SOURCE DATA:

○ ○ ○ ○ ○

-- ==== Sys2Proof/Machine/TimeRows.lean ====
section
/-! DEFINITION. Rows of the time bases, event outputs, IEEE 1588 stamps and timers (11_time_bases.md, 16_dispatch_interrupts.md). -/

namespace Sys2Proof.Machine

/-- TIME_INIT (R310). Mailbox command that gives an INVALID FREE or PTP base its first value. -/
def execTimeInit (h : MbxHdr) (b : Fin 8) (t : Nat) (s : State) : Out :=
  doDev (mailbox h (timeInit b t)) s

/-- TIME_STEP (R316). Mailbox command that requests a step of a base under presence. -/
def execTimeStep (h : MbxHdr) (b : Fin 8) (a : StepArg) (s : State) : Out :=
  doDev (mailbox h (timeStep b a)) s

/-- TB_NOW_READ (R307). A read of TBn_NOW.NS latches the base's seconds and fraction. -/
def execTbNowRead (b : Fin 8) (s : State) : Out :=
  doDev (tbNowRead b) s

/-- PTP_STAMP (R326). A PTP event message passes the RGMII interface and its stamp is queued. -/
def execPtpStamp (q : Fin 2) (seqId : Nat) (msg : Nat) (egress : Bool) (s : State) : Out :=
  doDev (ptpStamp q seqId msg egress) s

/-- PTP_INFO_READ (R326). A read of PTPp INFO latches the oldest queued stamp. -/
def execPtpInfoRead (q : Fin 2) (s : State) : Out :=
  doDev (ptpInfoRead q) s

/-- PTP_TS_READ (R326). A read of PTPp TS_SH removes the latched stamp from the queue. -/
def execPtpTsRead (q : Fin 2) (s : State) : Out :=
  doDev (ptpTsRead q) s

/-- PTP_SYNC_TIMEOUT (R318). No ingress Sync is stamped for SYNC_TMO and TB1 enters holdover. -/
def execPtpSyncTimeout (q : Fin 2) (s : State) : Out :=
  doDev (ptpTimeout q) s

/-- TEV_EVENT (R328). A timed event output reaches its placed instant and emits its pulse. -/
def execTevEvent (o : Fin 8) (s : State) : Out :=
  doDev (tevEvent o) s

/-- TIMER_EXPIRY (R453). A dispatcher timer's base reaches its instant and activates its task. -/
def execTimerExpiry (p : Plane) (t : Fin 64) (s : State) : Out :=
  doDev (timerExpiry p t) s

/-- TIMER_ARM (R453). A write of ARM to TSK_TMRt takes its configuration and arms it. -/
def execTimerArm (who : Actor) (t : Fin 64) (cfg : Fin 16) (s : State) : Out :=
  doDev (writeBy who .tsk (0x400 + 32 * t) (cfg + 0x10) (fun p => timerCtl p t (cfg + 0x10))) s

/-- TIMER_DISARM (R453). A write of DISARM to TSK_TMRt disarms the timer. -/
def execTimerDisarm (who : Actor) (t : Fin 64) (cfg : Fin 16) (s : State) : Out :=
  doDev (writeBy who .tsk (0x400 + 32 * t) (cfg + 0x20) (fun p => timerCtl p t (cfg + 0x20))) s

end Sys2Proof.Machine
end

○ ○ ○ ○ ○

WORK ITEM:
From the line containing "its task. -/" through the last line of the entries above, print each line exactly as it stands.

SOLUTION BELOW:
/-- TIMER_EXPIRY (R453). A dispatcher timer's base reaches its instant and activates its task. -/
def execTimerExpiry (p : Plane) (t : Fin 64) (s : State) : Out :=
  doDev (timerExpiry p t) s

/-- TIMER_ARM (R453). A write of ARM to TSK_TMRt takes its configuration and arms it. -/
def execTimerArm (who : Actor) (t : Fin 64) (cfg : Fin 16) (s : State) : Out :=
  doDev (writeBy who .tsk (0x400 + 32 * t) (cfg + 0x10) (fun p => timerCtl p t (cfg + 0x10))) s

/-- TIMER_DISARM (R453). A write of DISARM to TSK_TMRt disarms the timer. -/
def execTimerDisarm (who : Actor) (t : Fin 64) (cfg : Fin 16) (s : State) : Out :=
  doDev (writeBy who .tsk (0x400 + 32 * t) (cfg + 0x20) (fun p => timerCtl p t (cfg + 0x20))) s

end Sys2Proof.Machine
end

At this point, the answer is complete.